Heron Man found a quiet table in the back, away from the noisy crowd. He and Owl Man settled in for a talk, although their topics were not exactly laid out in advance. They never were, in fact. What ever needed to be discussed would come up.
When their Scotch came, it was brought by “Mitsy,” who was about 4’11” and in several respects resembled Dolly Parton.
“There you go, gents, can I get you anything else?”
“No, thank you, Mitsy, we’re fine. Thanks so much,” said Heron Man. Then, as she bustled away, he turned to Owl Man and said, “Is it me, or does she resemble Dolly Parton?”
“No. Dolly. Definitely,” said Owl Man.
Two simultaneous sips of the aged spirits sent clouds of bliss swirling through the brains and bodies of the two writers.
“Mmmm. It’s like “clouds of glory,” opined Owl Man.
“I definitely concur,” said Heron Man.
A few sips and minutes passed, then a cloud passed briefly over Owl Man’s face. Not a cumulo-nimbus, exactly, more like a high-altitude horsetail, a streak overhead, but foretelling more pending weather.
“Heron Man, I’d like to thank you for meeting me here tonight.”
“Well, you know it’s my pleasure, Owl Man. We haven’t spoken in quite a while.”
“Yes, I’ve been—preoccupied.”
“Oh? That’s new,” said Heron Man, joking.
“I don’t know if you’ve heard about my recent conversation with Helen.”
“No, I haven’t. Did she call you?”
“Well, not exactly. I called her.”
“Oh, really? That’s a switch. May I ask what your conversation was about?”
“That’s why I wanted to meet you tonight. And what better way than with some of Tully’s 30-year-old Scotch?”
“Ambrosia, certainly,” said Heron Man. “Why did you contact Helen?

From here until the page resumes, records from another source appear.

-- ==== Sys2Proof/Machine/Fabric.lean ====
section
/-! DEFINITION. Fabric operations from their departure to their completion (R293 to R309) and dead peers (R318 to R320),
with failure events (R369). -/

namespace Sys2Proof.Machine

/-! ### Fabric operations in flight -/

/-- An operation completes with an engine error (R295). -/
def State.failFop (s : State) (op : Nat) (f : Fop) (code addr : Nat) : State :=
  (s.failOp f.by_ 3 code f.bar addr op).closeFop op f
/-- The issuing package. -/
def Fop.from_ (f : Fop) : Nat := f.by_.die / 4
/-- The home as a die number, in its package. -/
def homeDie (mem : Nat) : Nat :=
  let sp := mem % 8
  let u := mem / 8
  if sp = 1 then u / 128 else if sp = 2 then u / 16 else u
/-- The place of an offset in a home for the partition of an operation; a stopped core refuses writes (R381). The access waits
where the home's die or unit is halted, or its line is being rekeyed (R392, R410). -/
def State.homeAt (s : State) (f : Fop) (mem off : Nat) (r w : Bool) : State × Except Nat Nat :=
  let x := (s.meetIf (!s.dieOn (homeDie mem))).homePlace f.by_.part mem off r w
  match x.2 with
  | .ok p => (x.1.touch f.by_.part p, if w && s.stoppedFor f.by_ p then .error 9 else x.2)
  | .error _ => x
/-- An operation's payload goes to a package, as it arrives there (R390); a round's comes from the Apex die. -/
def State.carryOut (s : State) (f : Fop) (pkg dst : Nat) (l : List Nat) : State × Option (List Nat) :=
  s.carry f.by_.part f.by_.die pkg (f.kind == 8 || f.by_.die != dst) l
/-- A reply's payload comes back from a home, as it arrives (R390). -/
def State.carryBack (s : State) (f : Fop) (src : Nat) (l : List Nat) : State × Option (List Nat) :=
  s.carry f.by_.part src f.from_ (f.by_.die != src) l
/-- Read n bytes at a home, line by line. -/
def State.homeRead (s : State) (f : Fop) (mem off n : Nat) : State × Except Nat (List Nat) :=
  (pieces off n).foldl (fun acc p => match acc.2 with
    | .error c => (acc.1, .error c)
    | .ok l =>
      let x := acc.1.homeAt f mem (off + p.1) true false
      match x.2 with
      | .error c => (x.1, .error c)
      | .ok q => (x.1, .ok (l ++ x.1.readPlain f.by_.part q p.2))) (s, .ok [])
/-- A change of n bytes within one line of a home, made as one unit: what stood there before. -/
def State.homeModify (s : State) (f : Fop) (mem off n : Nat) (g : Nat → Nat) : State × Except Nat Nat :=
  let x := s.homeAt f mem off true true
  match x.2 with
  | .error c => (x.1, .error c)
  | .ok q =>
    let old := leNum (x.1.readPlain f.by_.part q n)
    (x.1.writePlain f.by_.part q (leBytes n (g old)), .ok old)

/-! ### Departure (R260, R319, R411) -/

/-- The operation holds one of the 256 entries of its core's request queue (R293, R364). -/
def State.hasEntry (s : State) (op : Nat) (b : Issuer) : Bool :=
  b.core.elim true fun c => ((s.core c).fab.take 256).contains op
/-- The request may combine (R305). -/
def Fop.combines (f : Fop) : Bool := (f.kind == 3 || f.kind == 7) && decide (f.fop ≤ 8)
/-- The operation first meets buffers of its own package, or joins a partial there (R304, R310): it leaves by the Apex port
later. -/
def State.leavesLater (s : State) (f : Fop) : Bool :=
  f.combines || (f.kind == 5 && (Tab.get RedWin.reset (s.pkg f.from_).apex.redwins f.win).w0.toNat / 2 ^ 34 % 4 != 0)
/-- A fabric operation leaves once its fence is met: RPUT and RMCAST read their source (R296, R299). One with packets for a
port group that drains waits at its ingress (R411). -/
def State.departFop (s : State) (op : Nat) (f : Fop) : State :=
  if f.stage ≠ 0 ∨ !s.done f.after ∨ !s.hasEntry op f.by_ then s
  else if (f.pkg :: f.dlv.map (·.pkg)).any (s.groupDrains f.from_) then
    (if f.at_ = 0 then s.setFop op { f with at_ := s.clk.cycle } else s)
  else
    let data := match f.by_.core with
      | some c => if f.kind = 0 ∨ f.kind = 6 then (f.by_.sees s.watch s.mem).bytes (spmAddr c f.src) f.len else f.data
      | none => f.data
    s.setFop op { f with stage := 1, at_ := if f.at_ = 0 ∧ !s.leavesLater f then s.clk.cycle else f.at_, data := data }
/-- The CRU of an Apex die that a word's requests meet (R304). -/
def Fop.cru (f : Fop) : Nat := (f.pkg + homeDie f.mem % 4 + f.off / 8) % 32
/-- A CRU of a package as a buffer's number; the router of cluster cl is buffer cl. -/
def cruBuf (pkg n : Nat) : Nat := 2 ^ 20 + 32 * pkg + n
/-- The routers from a request's cluster south to the die edge (R9). -/
def Fop.southward (f : Fop) : List Nat := (List.range (4 - f.by_.cluster % 16 / 4)).map fun i => f.by_.cluster + 4 * i
/-- The packages whose Apex dies a request crosses (R17): its own, one between, and the home's. -/
def Fop.apexes (f : Fop) : List Nat :=
  let v := Config.via f.from_ f.pkg
  if f.pkg = f.from_ then [f.from_]
  else if v = f.from_ ∨ v = f.pkg ∨ packages ≤ v then [f.from_, f.pkg] else [f.from_, v, f.pkg]
/-- The routers of the home's die from its edge north to the cluster of a home in SPM or CMEM (R9). -/
def Fop.northward (f : Fop) : List Nat :=
  let cl := if f.mem % 8 = 1 then f.mem / 8 / 8 else f.mem / 8
  if f.mem % 8 = 1 ∨ f.mem % 8 = 2 then ((List.range (4 - cl % 16 / 4)).map fun i => cl + 4 * i).reverse else []
/-- The combining buffers on a request's path (R9, R304): the routers from its cluster south to the die edge, CRU H of each
Apex die, and the routers of the home's die (log entry 97). -/
def Fop.path (f : Fop) : List Nat := f.southward ++ f.apexes.map (fun p => cruBuf p f.cru) ++ f.northward
/-- The wait entries of a buffer. -/
def State.combAt (s : State) (buf : Nat) : List CombEntry :=
  if buf < 2 ^ 20 then (s.cluster buf).comb
  else (s.pkg ((buf - 2 ^ 20) / 32)).apex.cru.filter fun e => e.buf == buf
/-- The wait entries of a request's path change. -/
def State.modComb (s : State) (f : Fop) (g : List CombEntry → List CombEntry) : State :=
  f.path.foldl (fun s b =>
    if b < 2 ^ 20 then s.modCluster b fun k => { k with comb := g k.comb }
    else s.modApex ((b - 2 ^ 20) / 32) fun a => { a with cru := g a.cru }) s
/-- The wait entry that a combined request carries (R306). -/
def State.entryOf (s : State) (op : Nat) (f : Fop) : Option CombEntry :=
  (f.path.flatMap s.combAt).find? fun e => e.carrier == op
/-- The wait entry of a combined request is free, and the request is gone. -/
def State.freeEntry (s : State) (op : Nat) (f : Fop) : State :=
  ((s.modComb f fun l => l.filter fun e => e.carrier != op).endOp op).dropFop op f.by_
/-- A combined request's or an operation's error reaches everyone it carries (R295, R306). -/
def State.failCarried (s : State) (code addr : Nat) : Nat → Nat → State
  | 0, _ => s
  | n + 1, op => match s.fop op with
    | none => s
    | some f =>
      if f.kind ≠ 7 then s.failFop op f code addr
      else match s.entryOf op f with
        | none => s.freeEntry op f
        | some e => State.failCarried (State.failCarried (s.freeEntry op f) code addr n e.x) code addr n e.y
/-- Requests that one request can carry. -/
def carriedMax : Nat := 4096
/-- A request leaves its package by the Apex port, with every requester that it carries (R319). -/
def State.markSent (s : State) : Nat → Nat → State
  | 0, _ => s
  | n + 1, op => match s.fop op with
    | none => s
    | some f =>
      if f.kind ≠ 7 then (if f.at_ = 0 then s.setFop op { f with at_ := s.clk.cycle } else s)
      else match s.entryOf op f with
        | none => s
        | some e => State.markSent (State.markSent s n e.x) n e.y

Not that there’s any reason why you couldn’t, of course.”
“Well, there have been recent developments with Fex, who has taken it upon himself to teach me how to write at a ‘lower, more common’ level, or so he says.”

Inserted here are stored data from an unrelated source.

-- ==== Sys2Proof/Machine/Host.lean ====
section
/-! DEFINITION. The host's writes of tables and registers (R322 to R330, R340, R346, R349, R350, R365, R400), launches
(R402, R403), periodic samples (R366) and slot tables (R338). -/

namespace Sys2Proof.Machine

/-! ### Who may write (R400) -/

/-- The window reaches the tables of a partition of a package. -/
def State.reachesPart (s : State) (who pkg part : Nat) : Bool :=
  decide (pkg < packages) && decide (part < 16) && s.hasWindow pkg who && (who == hypervisor || who == part)
/-- The hypervisor's window reaches what belongs to no partition. -/
def reachesAll (who pkg : Nat) : Bool := decide (pkg < packages) && who == hypervisor
/-- A node of the partition is placed on some die of the package. -/
def State.hasPlaced (s : State) (pkg part : Nat) : Bool :=
  (List.range 4).any fun d =>
    (s.die (pkg * 4 + d)).sched.placed.any fun e => (s.nodeEnt (pkg * 4 + d) e.1).part == part

/-! ### Die table and windows (R324 to R327, R348) -/

/-- The partner of a die in a partition now shares its fault domain: its entry is no longer valid (R325, R348). -/
def State.checkPartner (s : State) (pkg part d : Nat) : State :=
  let die := pkg * 4 + d
  let e := (Tab.get 0 (s.die die).sched.partner part).toNat
  let l := e % 4096
  if bits e 63 1 = 1 ∧ (s.logicalDie pkg part l).isSome
      ∧ s.dieInDomain pkg part die (dieFdom (Tab.get 0 (s.pkg pkg).apex.dies (part * 4096 + l))) then
    s.modSched die fun k => { k with partner := Tab.set k.partner part (BitVec.ofNat 64 l) }
  else s
/-- DIE_TABLE_WRITE (R324, R325). Code 2 of R323 is a field of the entry: a nonzero reserved bit, with V or without, since no
rule names another (DESIGN CHOICE, log entry 96). -/
def execDieTableWrite (s : State) : Out :=
  let who := s.arg 0
  let pkg := s.arg 1
  let part := s.arg 2
  let idx := s.arg 3
  let val := s.arg 4 % 2 ^ 64
  .next (
    if !s.reachesPart who pkg part || decide (4096 ≤ idx) then s
    else if s.hasPlaced pkg part then s.refuse pkg part 1 idx
    else if bits val 48 15 ≠ 0 ∨ bits val 13 19 ≠ 0 then s.refuse pkg part 2 idx
    else
      let s := s.modApex pkg fun a => { a with dies := Tab.set a.dies (part * 4096 + idx) (BitVec.ofNat 64 val) }
      (List.range 4).foldl (fun s d => s.checkPartner pkg part d) s)
/-- The size of a window's target memory (R327). -/
def targetSize (space : Nat) : Nat := if space = 1 then 2 ^ 20 else if space = 2 then 2 ^ 24 else if space = 3 then 2 ^ 26 else 2 ^ 48
/-- A valid window entry has a field that R327 refuses. -/
def windowFieldBad (e : Nat) : Bool :=
  let w := entWord e 0
  let sp := bits w 52 4
  bits w 56 3 != 0 || bits w 51 1 != 0 || bits w 12 32 != 0 || bits (entWord e 3) 8 56 != 0
    || decide (sp = 0) || decide (4 < sp)
    || (decide (2 < sp) && bits w 47 4 != 0) || (sp != 1 && bits w 44 3 != 0)
    || decide (targetSize sp < entWord e 1 + entWord e 2)
/-- The reserved bits of a window entry, which read as zero (R4, R326). -/
def windowReserved : Nat := 7 * 2 ^ 56 + 2 ^ 51 + (2 ^ 44 - 2 ^ 12) + (2 ^ 64 - 2 ^ 8) * 2 ^ 192
/-- WINDOW_TABLE_WRITE (R326, R327): the four words as one unit; reserved bits of an entry with V = 0 are discarded (R4). -/
def execWindowTableWrite (s : State) : Out :=
  let who := s.arg 0
  let pkg := s.arg 1
  let part := s.arg 2
  let idx := s.arg 3
  let val := s.arg 4 % 2 ^ 256
  .next (
    if !s.reachesPart who pkg part || decide (1024 ≤ idx) then s
    else if bits val 63 1 = 1 ∧ windowFieldBad val then s.refuse pkg part 3 idx
    else s.modApex pkg fun a => { a with windows := Tab.set a.windows (part * 1024 + idx) (BitVec.ofNat 256 val &&& ~~~BitVec.ofNat 256 windowReserved) })

/-! ### Reduction windows and rank maps (R328 to R330) -/

/-- FMT, CFMT, OUT and MODE form an accepted combination (R329). -/
def combinationOk (fmt cfmt out mode : Nat) : Bool :=
  match fmt with
  | 0 => cfmt == 0 && out == 0 && decide (mode ≤ 1)
  | 1 => cfmt == 1 && decide (out ≤ 1) && decide (mode ≤ 1)
  | 2 => cfmt == 2 && out == 2 && decide (mode ≤ 1)
  | _ => decide (cfmt ≤ 1) && decide (out ≤ 1) && mode == 2
/-- A field of a valid entry lies outside its range (R329). -/
def RedWin.fieldBad (r : RedWin) : Bool :=
  r.n == 0 || decide (4096 < r.n) || !combinationOk r.fmt r.cfmt r.out r.mode || decide (2 < r.op)
    || decide (r.radix < 2) || decide (16 < r.radix) || r.len == 0 || decide (256 < r.len)
    || decide (256 < r.len * redBytes r.cfmt) || spaceOf r.w2.toNat != 6
/-- Reserved bits of words 0 to 7 of an entry (R328). -/
def redReserved (word val : Nat) : Nat :=
  if word = 0 then val % 2 ^ 9 else if word = 1 then val / 2 ^ 48 else if word = 3 then bits val 48 8
  else if word ≤ 4 then 0 else val
/-- The entry after a word is written: ERR is cleared by 1, and reserved bits read 0 (R3, R328). -/
def RedWin.writeWord (r : RedWin) (word val : Nat) : RedWin :=
  let err := bits r.w0.toNat 58 1 * (1 - bits val 58 1)
  match word with
  | 0 => { r with w0 := BitVec.ofNat 64 (val / 2 ^ 59 * 2 ^ 59 + err * 2 ^ 58 + val % 2 ^ 58 / 2 ^ 9 * 2 ^ 9) }
  | 1 => { r with w1 := BitVec.ofNat 64 (val % 2 ^ 48) }
  | 2 => { r with w2 := BitVec.ofNat 64 val }
  | 3 => { r with w3 := BitVec.ofNat 64 (val / 2 ^ 56 * 2 ^ 56 + val % 2 ^ 48) }
  | _ => r
/-- The rank map of a window is a permutation of its ranks (R330). -/
def State.rankMapOk (s : State) (pkg : Nat) (r : RedWin) : Bool :=
  let base := bits r.w1.toNat 32 16
  let l := (List.range r.n).map fun i => Tab.get 0 (s.pkg pkg).apex.rankmap (base + i) % 4096
  decide (base + r.n ≤ 65536) && distinct l && l.all fun x => decide (x < r.n)
/-- LATE and ROUND are written, or held while a round is open (R329). -/
def State.writeRound (s : State) (pkg win val : Nat) : State :=
  let late := val / 2 ^ 32
  let round := val % 2 ^ 32
  if (s.round pkg win).isOpen then
    s.modRedWin pkg win fun r => { r with heldLate := some late, heldRound := some round }
  else s.modRedWin pkg win fun r => { r with late := late, round := round }
/-- The window reaches a reduction window: the hypervisor's, or that of the partition that owns it before and after. -/
def State.reachesRedWin (s : State) (who pkg win : Nat) (new : RedWin) : Bool :=
  decide (pkg < packages) && decide (win < 256) && s.hasWindow pkg who
    && (who == hypervisor || ((s.redWin pkg win).part == who && new.part == who))
/-- REDUCTION_WINDOW_WRITE (R328 to R330). -/
def execReductionWindowWrite (s : State) : Out :=
  let who := s.arg 0
  let pkg := s.arg 1
  let win := s.arg 2
  let word := s.arg 3
  let val := s.arg 4 % 2 ^ 64
  .next (
    let old := s.redWin pkg win
    let new := old.writeWord word val
    let part := if old.valid then old.part else new.part
    if !s.reachesRedWin who pkg win new || decide (8 ≤ word) then s
    else if word ≤ 3 ∧ old.valid ∧ (s.round pkg win).isOpen then s.refuse pkg part 4 win
    else if new.valid && (redReserved word val != 0 || new.fieldBad) then s.refuse pkg part 5 win
    else if !old.valid && new.valid && bits new.w0.toNat 57 1 == 0 && !s.rankMapOk pkg new then s.refuse pkg part 6 win
    else if word = 4 then s.writeRound pkg win val
    else s.modRedWin pkg win fun _ => new)
/-- The valid window without an identity map whose rank map holds an entry (R330). -/
def Apex.mapHolder (a : Apex) (idx : Nat) : Option RedWin :=
  (a.redwins.find? fun e =>
    let r := e.2
    let base := bits r.w1.toNat 32 16
    r.valid && bits r.w0.toNat 57 1 == 0 && decide (base ≤ idx) && decide (idx < base + r.n)).map (·.2)
/-- RANK_MAP_WRITE (R330). -/
def execRankMapWrite (s : State) : Out :=
  let who := s.arg 0
  let pkg := s.arg 1
  let idx := s.arg 2
  let val := s.arg 3
  .next (
    if !reachesAll who pkg || decide (65536 ≤ idx) then s
    else match (s.pkg pkg).apex.mapHolder idx with
      | some r => s.refuse pkg r.part 6 idx
      | none => s.modApex pkg fun a => { a with rankmap := Tab.set a.rankmap idx (val % 4096) })

/-! ### Graph, context and key tables (R340, R346, R349) -/

/-- PART, FIRST and COUNT of a graph-table entry (R340). -/
def graphPartOf (e : Nat) : Nat := bits e 59 4
def graphFirst (e : Nat) : Nat := bits e 32 12
def graphCount (e : Nat) : Nat := bits e 12 13
/-- Two graphs share a descriptor. -/
def graphsOverlap (a b : Nat) : Bool :=
  decide (graphFirst a < graphFirst b + graphCount b) && decide (graphFirst b < graphFirst a + graphCount a)
/-- The entry breaks the limits of R340, valid or not, or is valid and overlaps another valid graph of the die. Nonzero reserved bits count as
such a limit, whatever V is (DESIGN CHOICE, log entry 110). -/
def State.graphBad (s : State) (die idx val : Nat) : Bool :=
  bits val 44 15 != 0 || bits val 25 7 != 0 || val % 2 ^ 12 != 0 || graphCount val == 0 || decide (4096 < graphCount val)
    || decide (4096 < graphFirst val + graphCount val)
    || (bits val 63 1 == 1
      && (s.die die).sched.graphs.any fun e => e.1 != idx && e.2.getLsbD 63 && graphsOverlap val e.2.toNat)
/-- GRAPH_TABLE_WRITE (R340). -/
def execGraphTableWrite (s : State) : Out :=
  let who := s.arg 0
  let die := s.arg 1
  let idx := s.arg 2
  let val := s.arg 3 % 2 ^ 64
  .next (
    let old := (Tab.get 0 (s.die die).sched.graphs idx).toNat
    let mine := who == hypervisor || (graphPartOf val == who && (bits old 63 1 == 0 || graphPartOf old == who))
    if !decide (die < packages * 4) || !s.hasWindow (die / 4) who || decide (256 ≤ idx) || !mine then s
    else if s.graphBad die idx val then s.refuse (die / 4) (graphPartOf val) 7 idx
    else
      let w := bits val 59 5 * 2 ^ 59 + graphFirst val * 2 ^ 32 + graphCount val * 2 ^ 12
      s.modSched die fun k => { k with graphs := Tab.set k.graphs idx (BitVec.ofNat 64 w) })
/-- The window reaches a context-table entry for a partition (R400): the hypervisor's reaches all, a partition's those that
are its own or no one's (log entry 44). -/
def State.reachesCtx (s : State) (who die part idx : Nat) : Bool :=
  s.reachesPart who (die / 4) part
    && (who == hypervisor || (Tab.find (s.die die).sched.ctxown idx).elim true (· == part))
/-- CONTEXT_TABLE_WRITE (R349, R383): of an entry for a partition, where a refusal is recorded. -/
def execContextTableWrite (s : State) : Out :=
  let who := s.arg 0
  let die := s.arg 1
  let idx := s.arg 2
  let word := s.arg 3
  let val := s.arg 4 % 2 ^ 64
  let part := s.arg 5
  .next (
    let old := s.ctxEntry die idx 0
    if !s.reachesCtx who die part idx || decide (4096 ≤ idx) || decide (2 ≤ word) then s
    else if word = 0 ∧ (val % 2 ^ 32 ≠ old % 2 ^ 32 ∨ 64 < entSize val) then s.refuse (die / 4) part 8 idx
    else
      let w := if word = 0 then bits val 63 1 * 2 ^ 63 + val % 2 ^ 55 else val
      s.modSched die fun k =>
        { k with ctxtab := Tab.set k.ctxtab (2 * idx + word) (BitVec.ofNat 64 w), ctxown := Tab.set k.ctxown idx part })
/-- Some partition's current key of a die lies in a slot. -/
def State.slotInUse (s : State) (die slot : Nat) : Bool := (List.range 16).any fun n => ((s.die die).key n).cur == slot
/-- A key from the unit's random source enters a slot of a die (R388, R391). -/
def State.newKey (s : State) (die slot : Nat) : State :=
  let d := s.draw
  d.2.modDie die fun k => { k with keyslots := Tab.set k.keyslots slot (Config.randomKey d.1) }
/-- KEY_TABLE_WRITE (R346, R391): of word 0, which writes NXT as well, so that every accepted one makes a fresh key in slot
NXT; a write of word 1, which is reserved, is refused (log entry 45). -/
def execKeyTableWrite (s : State) : Out :=
  let who := s.arg 0
  let die := s.arg 1
  let part := s.arg 2
  let val := s.arg 3 % 2 ^ 64
  .next (
    let k := (s.die die).key part
    let cur := bits val 48 8
    let nxt := bits val 40 8
    let sweep := bits val 63 1 == 1
    let word := s.arg 4
    if !decide (die < packages * 4) || !s.reachesPart who (die / 4) part then s
    else if word != 0 || k.sweep || bits val 0 38 != k.ptr || decide (32 ≤ cur) || decide (32 ≤ nxt)
        || s.slotInUse die nxt || nxt == cur then s.refuse (die / 4) part 9 part
    else (s.modKey die part fun _ => ⟨sweep, cur, nxt, if sweep then 0 else k.ptr⟩).newKey die nxt)
/-- SWEEP_REKEY (R391). -/
def execSweepRekey (s : State) : Out :=
  let die := s.arg 0
  let part := s.arg 1
  .next (s.sweepStep die part)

“That sounds interesting. What’s the problem?”
“The problem is … the problem is … that despite Fex’s active imagination, and Helen’s exquisite “musing” assistance, I still can’t write.”
“What does Jasmine say?” said Heron Man.
“She says that ‘it’ will come when “it’s” ready.”
“That makes sense.”
“Yes, it does, except that ‘it’ doesn’t seem to want to come.”
“Excuse me, Owl Man, but is this perhaps your old dour Scottish nature showing its gnarly face? Do you really think that you will never be able to write again?”
“No, no, of course not, no, no, no. Well, actually, I’m starting to wonder.”
“Have another sip of this 30-year Macallan, Owl Man,” said Heron Man.
“Good idea,” said Owl Man, and he took a long, slow sip of the aromatic, vaporous liquid. “Mmmm. Bless Tully’s big Celtic heart.”
“Cheers,” said Heron Man, and they toasted again and again, several more times — to Tully, to Jasmine, even to Fex.
As the magic Macallan worked its wonders, Owl Man’s dilemma began to subside, and the two old friends began telling jokes. Soon enough they were laughing out loud.
Mitzy glanced their way at one point, and smiled.